Elderly patients and people with chronic medical conditions withstand acute UGIB less well and have a higher risk of death² . Mortality is about 7% in patients admitted with a UGIB. It is as high as 26% in patients who develop bleeding whilst in hospital having been admitted for another cause³ . A score of less than 3 using the Rockall Score system above is associated with an excellent prognosis, whereas a score of 8 or above is associated with high mortality¹⁴ .

Factors which affect the risk of death include:

• Age: deaths under age 40 years are rare. Prognosis is worse with advancing age.

• Comorbidity: complications are more likely with comorbid disease.

• Shock: the presence of signs of shock at presentation confers a worse prognosis.

• Prognosis is also worse with liver disease, being an inpatient, continued bleeding after presentation, haematemesis, haematochezia and elevated blood urea .
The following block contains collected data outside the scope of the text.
/-! ### The beat and the shelf -/

/-- R358, R361, R373: an edge within 45 µs of the last accepted one is a glitch, which is counted and does nothing else;
an accepted edge in service begins a beat where the external beat drives, only measures it while the beat is lost, and
after the two steps of REARM takes the beat up again, with the broadcast EPOCH where the beat had been lost, or, where
its period lies outside 50 to 500 µs, begins them again. R372 to
R374, R382: without an edge for four nominal periods the beat is lost, BEATSTAT shows it, and a beat of Dusk begins;
the internal oscillator's beats begin one nominal period after the last where it drives, and nowhere else; REARM
begins the retake of a lost beat, and a reserved NOM refuses the write. -/
def Obligations.BeatEdges : Prop :=
  ((∀ (n : Nat) (b : Block) (t : Nat), b.awake = true → b.beat.lastEdge = some t → b.cycle + n - t < 67500 →
    ∃ b', Gives (.beatEdge n) b b' ∧ b'.cycle = b.cycle + n ∧ b'.rn (rEv 0x18) = min (b.rn (rEv 0x18) + 1) 0xFFFFFFFF ∧
      b'.fld (rEv 0xC) 2 2 = 1 ∧ b'.beat.lastEdge = some t ∧ b'.beat.start = b.beat.start ∧ b'.bidx = b.bidx ∧
      b'.epoch = b.epoch ∧ b'.blus = b.blus) ∧
  (∀ (n : Nat) (b : Block), b.life = .service → (∀ t, b.beat.lastEdge = some t → 67500 ≤ b.cycle + n - t) →
    b.beat.src = false →
    let basis := match b.beat.lastEdge with
      | some t => b.cycle + n - t
      | none => b.nominal
    (b.beat.rearm ≠ 3 → b.beatLost = false → ∃ b', Gives (.beatEdge n) b b' ∧
      BeatBegins (b.pass n) b' basis (b.beat.planned && b.beat.tick == 1024) ∧ b'.beat.lastEdge = some (b.cycle + n)) ∧
    (b.beat.rearm ≠ 3 → b.beatLost = true → ∃ b', Gives (.beatEdge n) b b' ∧ b'.beat.lastEdge = some (b.cycle + n) ∧
      b'.beatLost = true ∧ b'.beat.start = b.beat.start ∧ b'.bidx = b.bidx ∧ b'.epoch = b.epoch ∧ b'.blus = b.blus) ∧
    (∀ t, b.beat.rearm = 3 → b.beat.lastEdge = some t →
      (b.cycle + n - t < 75000 ∨ 750000 < b.cycle + n - t) → b.beatLost = true → ∃ b', Gives (.beatEdge n) b b' ∧
      b'.beatLost = true ∧ b'.beat.rearm = 1 ∧ b'.beat.edges = 1 ∧ b'.beat.start = b.beat.start ∧ b'.blus = b.blus) ∧
    (∀ t, b.beat.rearm = 3 → b.beat.lastEdge = some t → 75000 ≤ b.cycle + n - t → b.cycle + n - t ≤ 750000 →
      b.fld (rEv 8) 0 0 = 0 → ∃ b', Gives (.beatEdge n) b b' ∧ b'.beatLost = false ∧
      b'.fld (rEv 0xC) 0 0 = 1 ∧ b'.fld (rEv 0xC) 6 6 = 0 ∧ b'.beat.rearm = 0 ∧ b'.beat.start = b.cycle + n ∧
      (b.beatLost = true → b'.epoch = b.beat.rearmEpoch % 2 ^ 48 ∧ b'.bidx = 0)))) ∧
  ((∀ (b : Block) (t : Nat), b.life = .service → b.beatLost = false → b.beat.src = false → b.fld (rEv 8) 0 0 = 0 →
    b.beat.lastEdge = some t → ∃ b', Gives .beatLoss b b' ∧
      BeatBegins (b.passTo (t + 4 * b.nominal)) b' b.nominal false ∧ b'.beatLost = true ∧ b'.beat.env = 0 ∧
      b'.fld (rEv 0xC) 1 0 = 2 ∧ b'.cycle = max b.cycle (t + 4 * b.nominal)) ∧
  (∀ b : Block, (b.life ≠ .service ∨ b.beatLost = true ∨ b.beat.src = true) → Gives .beatLoss b b) ∧
  (∀ b : Block, b.life = .service → b.internalDrive = true → ∃ b', Gives .internalBeat b b' ∧
    BeatBegins (b.passTo (b.beat.start + b.nominal)) b' b.nominal (b.beat.planned && b.beat.tick == 1024) ∧
    b'.cycle = max b.cycle (b.beat.start + b.nominal)) ∧
  (∀ b : Block, b.internalDrive = false → Gives .internalBeat b b) ∧
  (∀ (r : Requester) (b : Block), Accepts b r (rEv 8) → b.rn (rEv 8) < 2 ^ 13 → b.fld (rEv 8) 1 1 = 0 →
    let b0 := b.dropHeld r
    let nom := b.fld (rEv 8) 12 2
    (nom < 200 ∨ 2000 < nom → Gives (.beatRearm r) b (b0.writeReject (rEv 8) (b.rn (rEv 8) + 2))) ∧
    (200 ≤ nom → nom ≤ 2000 → b.beatLost = false → ∃ b', Gives (.beatRearm r) b b' ∧
      (∀ a, b'.rn a = b0.rn a) ∧ b'.beat = b0.beat ∧ b'.blus = b0.blus) ∧
    (200 ≤ nom → nom ≤ 2000 → b.beatLost = true → ∃ b', Gives (.beatRearm r) b b' ∧ b'.fld (rEv 0xC) 6 6 = 1 ∧
      b'.beat.rearm = (if b.beat.rearm = 0 then 1 else b.beat.rearm) ∧ RegsIn (fun a => a = rEv 0xC) b0 b' ∧
      b'.blus = b0.blus)))

/-- R132 to R134, R359, R370, R371, R379: a tick begins at its cycle; the first tick of a segment brings the limits
planned in the last tick of the one before, whose plan holds its share of the lit budget and its allotment; a thermal
trip that is due is in force from then on, shown and counted, and no bank is lit. -/
def Obligations.Ticks : Prop :=
  (∀ b : Block, (1024 ≤ b.beat.tick ∨ b.awake = false) → Gives .tickStart b b) ∧
  (∀ b : Block, b.beat.tick < 1024 → b.awake = true →
    let k := b.beat.tick
    let at_ := b.beat.start + k * b.beat.basis / 1024
    ∃ b', Gives .tickStart b b' ∧ b'.beat.tick = k + 1 ∧ b'.cycle = max b.cycle at_ ∧
      b'.bidx = b.bidx ∧ b'.epoch = b.epoch ∧ b'.beat.start = b.beat.start ∧
      b'.beat.cur = (if k % 64 = 0 then b.beat.next else b.beat.cur) ∧
      (k % 64 = 0 → b'.fld (rEv 0x80) 14 0 =
        (if b'.tripped = true ∨ b.life = .twilight then 0 else b.beat.next.l % 2 ^ 15)) ∧
      (k % 64 = 63 → b'.beat.planned = true ∧
        (k < 1023 → b.life = .service → b.beat.fresh = false → ∃ d, b'.beat.next =
          ⟨min (litBudget b.beat.env - d) (1024 * (b.beat.allot[k / 64 + 1]?).getD 0),
           min 256 (min (litBudget b.beat.env - d) (1024 * (b.beat.allot[k / 64 + 1]?).getD 0)), d⟩) ∧
        (k = 1023 → b.life = .service → b'.beat.next.l ≤ litBudget b'.beat.env)) ∧
      (b.beat.tripDue = true → b.tripped = false → b'.tripped = true ∧ b'.beat.tripDue = false ∧
        b'.fld (rEv 0xB8) 1 1 = 1 ∧ b'.rn (rEv 0xBC) = min (b.rn (rEv 0xBC) + 1) 0xFFFFFFFF ∧
        ∀ x, (b'.blu x).lit = false))

/-- R362 to R366, R382, R506: a valid schedule frame becomes the pending schedule; an EPOCH broadcast is kept for the
next beat and is the second step of REARM; a frame or broadcast that is not valid is discarded and counted; a private
read returns sixteen bytes that end in their CRC; ENTDAA gives an address to a module without one; COMMIT of SCHEDCTL
awaits the next beat. -/
def Obligations.ShelfAndSchedule : Prop :=
  (∀ (bytes : List Byte) (b : Block), b.awake = true → b.i3cAddr ≠ none →
    let x := ofBytes bytes
    (frameOk x bytes = true → ∃ b', Gives (.scheduleFrame bytes) b b' ∧
      b'.pendingSched = some (⟨(List.range 16).map (fun i => bits x (8 * i + 12) (8 * i + 8)), bits x 137 136⟩,
        bits x 153 144) ∧ b'.activeSched = b.activeSched ∧
      ∃ regs, b' = { b with regs := regs, beat := { b.beat with frameAt := some b.cycle } }) ∧
    (frameOk x bytes = false → ∃ b', Gives (.scheduleFrame bytes) b b' ∧
      b'.rn (rEv 0x1C) = min (b.rn (rEv 0x1C) + 1) 0xFFFFFFFF ∧ b'.fld (rEv 0xC) 5 5 = 1 ∧
      b'.pendingSched = b.pendingSched ∧ b'.beat = b.beat)) ∧
  (∀ (bytes : List Byte) (b : Block), b.awake = true →
    let x := ofBytes bytes
    let ok := bytes.length = 8 ∧ bits x 63 48 = (crc32c (bytes.take 6)).toNat % 2 ^ 16
    (ok → ∃ b', Gives (.epochBroadcast bytes) b b' ∧ b'.beat.bcast = some (bits x 47 0) ∧
      b'.beat.rearm = (if b.beat.rearm = 2 then 3 else b.beat.rearm) ∧
      (b.beat.rearm = 2 → b'.beat.rearmEpoch = bits x 47 0) ∧ b'.bidx = b.bidx ∧ b'.epoch = b.epoch ∧
      b'.blus = b.blus) ∧
    (¬ok → ∃ b', Gives (.epochBroadcast bytes) b b' ∧ b'.rn (rEv 0x1C) = min (b.rn (rEv 0x1C) + 1) 0xFFFFFFFF ∧
      b'.fld (rEv 0xC) 5 5 = 1 ∧ b'.beat = b.beat)) ∧
  (∀ b : Block, b.awake = true → b.i3cAddr ≠ none → ∃ x : List Byte,
    Gives .privateRead b { b with shelfOut := b.shelfOut ++ [x] } ∧ x.length = 16 ∧
      x.drop 12 = leBytes (crc32c (x.take 12)).toNat 4 ∧ bits (ofBytes x) 2 0 = b.fld (rEv 0) 2 0 ∧
      bits (ofBytes x) 3 3 = b.fld (rEv 0) 5 5 ∧ bits (ofBytes x) 4 4 = b.fld (rEv 0xB8) 0 0 ∧
      bits (ofBytes x) 5 5 = b.fld (rEv 0) 7 7 ∧ bits (ofBytes x) 7 6 = 0 ∧
      bits (ofBytes x) 9 8 = (if b.life = .dawn ∨ b.life = .twilight then 3 else b.beat.env % 4) ∧
      bits (ofBytes x) 15 10 = 0 ∧ bits (ofBytes x) 25 16 = b.bidx ∧ bits (ofBytes x) 31 26 = 0 ∧
      bits (ofBytes x) 63 32 = b.fld (rEv 0xA0) 31 0 ∧
      bits (ofBytes x) 95 64 = (b.rn (rEv 0x88) + b.rn (rEv 0x8C)) % 2 ^ 32) ∧
  (∀ (a : BitVec 7) (b : Block), b.awake = true → b.i3cAddr = none →
    ∃ x, Gives (.entdaa a) b { b with i3cAddr := some a, shelfOut := b.shelfOut ++ [x] }) ∧
  (∀ (a : BitVec 7) (b : Block), b.i3cAddr ≠ none → Gives (.entdaa a) b b) ∧
  (∀ (r : Requester) (host : Bool) (b : Block), Accepts b r (rEv 0x70) →
    ∃ b', Gives (.schedctlCommit r host) b b' ∧ b'.fld (rEv 0x70) 0 0 = b2n host ∧ b'.beat.commit = true ∧
      b'.beat.host = b.beat.host ∧ RegsIn (fun a => a = rEv 0x70) (b.dropHeld r) b')

/-! ### Power, heat and Twilight -/

/-- R375, R376: a DOMCTL write is refused while a domain switches, where a pillar stack and its controller would differ,
and where a changed domain's condition does not hold; an accepted one queues the domains it changes, lowest first, and
DOMSWITCH shows the first. R376, R377, R481: the domain that is switching has become what DOMCTL wants, no other has,
and the next begins or none is left; one that is off has lost its contents and nothing else has; a core that comes on
is OFFLINE, and a pillar that comes on is in DELAY with its delays being applied. When it loses them is the model's
choice (log entry 48). -/
def Obligations.DomainControl : Prop :=
  (∀ (r : Requester) (i : Fin 3) (value : BitVec 32) (b : Block), Accepts b r (rEv (0x100 + 4 * i.val)) →
    let b0 := b.dropHeld r
    let v := if i.val = 2 then value.toNat % 2 ^ 19 else value.toNat
    let want := fun d : Nat => if d / 32 = i.val then v.testBit (d % 32) else b0.domWanted d
    let changed := (List.range 83).filter (fun d => want d != b0.domWanted d)
    let bad := b0.fld (rEv 0x11C) 0 0 = 1 ∨ (∃ n : Fin 16, want (51 + n.val) ≠ want (67 + n.val)) ∨
      ∃ d ∈ changed, ¬MaySwitch b0 d want
    (bad → Gives (.domctlWrite r i value) b (b0.writeReject (rEv (0x100 + 4 * i.val)) value.toNat)) ∧
    (¬bad → ∃ b', Gives (.domctlWrite r i value) b b' ∧ b'.rn (rEv (0x100 + 4 * i.val)) = v ∧
      b'.domQueue = (if changed = [] then b0.domQueue else changed) ∧
      (∀ d t, changed = d :: t → b'.rn (rEv 0x11C) = 1 + 2 * d) ∧
      RegsIn (fun a => a = rEv (0x100 + 4 * i.val) ∨ a = rEv 0x11C) b0 b' ∧
      b' = { b0 with regs := b'.regs, domQueue := b'.domQueue })) ∧
  ((∀ b : Block, b.domQueue = [] → Gives .domainReady b b) ∧
  (∀ (b : Block) (d : Nat) (rest : List Nat), b.domQueue = d :: rest → d < 83 →
    ∃ b', Gives .domainReady b b' ∧ b'.domQueue = rest ∧ b'.domOn d = b.domWanted d ∧
      (∀ e, e < 83 → e ≠ d → b'.domOn e = b.domOn e) ∧ (rest = [] → b'.fld (rEv 0x11C) 0 0 = 0) ∧
      (∀ e t, rest = e :: t → b'.rn (rEv 0x11C) = 1 + 2 * e) ∧
      (b.domWanted d = true → b'.scratch = b.scratch ∧ b'.ledger = b.ledger ∧ b'.dram = b.dram ∧ b'.queues = b.queues ∧
        (d < 8 → b'.fld (rC d 4) 1 0 = 3) ∧
        (51 ≤ d → d < 67 → b.domOn (d + 16) = true →
          b'.fld (rP (d - 51) 0) 2 0 = 1 ∧ (b'.pillar (d - 51)).applying = true)) ∧
      (b.domWanted d = false →
        (d < 8 → (∀ h : Fin 512, b'.desc? d h = none) ∧ (∀ e : Fin 7, ∀ l : Lane, b'.queue (qKey d e l.num) = []) ∧
          b'.fld (rC d 4) 1 0 = 3 ∧ b'.lmValid d 0 = false ∧ b'.lmValid d 1 = false) ∧
        (∀ c a, c < 8 → a < 2 ^ 26 → b'.scratch.get byteZero (spKey c a) =
          if d = 16 + c then 0#8 else b.scratch.get byteZero (spKey c a)) ∧
        (∀ a, a < 2 ^ 25 → d ≠ 44 → d ≠ 45 → b'.ledger.get byteZero a =
          if d = 40 + a / 2 ^ 23 then 0#8 else b.ledger.get byteZero a))))

/-- R378, R379, R381: a reading of the hub's sensors shows the hottest and makes a trip due at 105 degrees or with a die
at 95; the trip ends only at or below 100 and 90; a critical reading begins Twilight; the coolant's and the supply's
readings are shown with their warnings. -/
def Obligations.HeatAndSupply : Prop :=
  (∀ (t : List (BitVec 8)) (b : Block), t.length = 16 → b.awake = true →
    let hot := (t.map BitVec.toNat).foldl max 0
    ∃ b', Gives (.hubSensorRead t) b b' ∧ b'.fld (rEv 0xB0) 7 0 = hot ∧
      (105 ≤ hot → b'.beat.tripDue = true) ∧ (∀ p d, p < 16 → d < 17 → b'.fld (rDie p d) 17 10 ≤ b'.fld (rEv 0xB0) 15 8) ∧
      (95 ≤ b'.fld (rEv 0xB0) 15 8 → b'.beat.tripDue = true) ∧
      (hot < 105 → b'.fld (rEv 0xB0) 15 8 < 95 → b'.beat = b.beat) ∧ RegsIn (fun a => a = rEv 0xB0) b b' ∧
      b'.blus = b.blus) ∧
  (∀ b : Block,
    let cool := b.tripped = true ∧ b.fld (rEv 0xB0) 7 0 ≤ 100 ∧ b.fld (rEv 0xB0) 15 8 ≤ 90
    (cool → ∃ b', Gives .thermalTripEnd b b' ∧ b'.tripped = false ∧
      (b.life = .service → b'.fld (rEv 0x80) 14 0 = b.beat.cur.l % 2 ^ 15) ∧ b'.beat = b.beat ∧ b'.blus = b.blus) ∧
    (¬cool → Gives .thermalTripEnd b b)) ∧
  (∀ b : Block,
    let critical := b.mayFall = true ∧ (115 ≤ b.fld (rEv 0xB0) 7 0 ∨ 100 ≤ b.fld (rEv 0xB0) 15 8)
    (critical → ∃ b', Gives .criticalThermal b b' ∧ Falls b b' 2 none) ∧ (¬critical → Gives .criticalThermal b b)) ∧
  (∀ (inlet outlet : BitVec 8) (flow : BitVec 16) (b : Block), b.awake = true →
    ∃ b', Gives (.coolantMeasure inlet outlet flow) b b' ∧ b'.fld (rEv 0xB0) 23 16 = inlet.toNat ∧
      b'.fld (rEv 0xB0) 31 24 = outlet.toNat ∧ b'.fld (rEv 0xB4) 15 0 = flow.toNat ∧
      (b'.fld (rEv 0xB4) 16 16 = 1 ↔ 45 < inlet.toNat ∨ flow.toNat < b.fld (rEv 0xB4) 27 17) ∧
      b'.fld (rEv 0xB4) 27 17 = b.fld (rEv 0xB4) 27 17 ∧ b'.blus = b.blus ∧ b'.queues = b.queues) ∧
  (∀ (low : Bool) (mv : BitVec 16) (b : Block), (low = true ↔ mv.toNat < 40000) → b.awake = true →
    ∃ b', Gives (.vinLowChange low mv) b b' ∧ b'.rn (rEv 0xA4) = mv.toNat ∧ b'.fld (rEv 0) 8 8 = b2n low ∧
      b'.blus = b.blus ∧ b'.queues = b.queues)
• Endoscopic findings: much work has been done on classifying and identifying endoscopic findings which correlate with high risk - for example:
  

  • Mallory-Weiss tears or clean ulcers have a low risk of re-bleeding and death.

  • Active bleeding in a shocked patient carries an 80% risk of re-bleeding or death.

  • Non-bleeding but visible vessel has a 50% risk of re-bleeding.

Mortality is reported to be lower in specialist units, possibly because of adherence to protocols rather than because of technical advances. The prognosis in liver disease relates significantly to the severity of the liver disease rather than to the magnitude of the haemorrhage.

Prevention

• The most important factor to consider is treatment for H. pylori infection. Eradication of H. pylori reduces the risk of both recurrent ulcers and recurrent haemorrhage.

• Primary prophylaxis for acutely ill patients in critical care² :
  

  • Acid-suppression therapy (H₂-receptor antagonists or PPIs) should be offered for primary prevention of UGIB in acutely ill patients admitted to critical care (using the oral form of the drug if possible).

  • The ongoing need for acid-suppression drugs for primary prevention of UGIB in acutely ill patients should be reviewed when they recover or are discharged from critical care.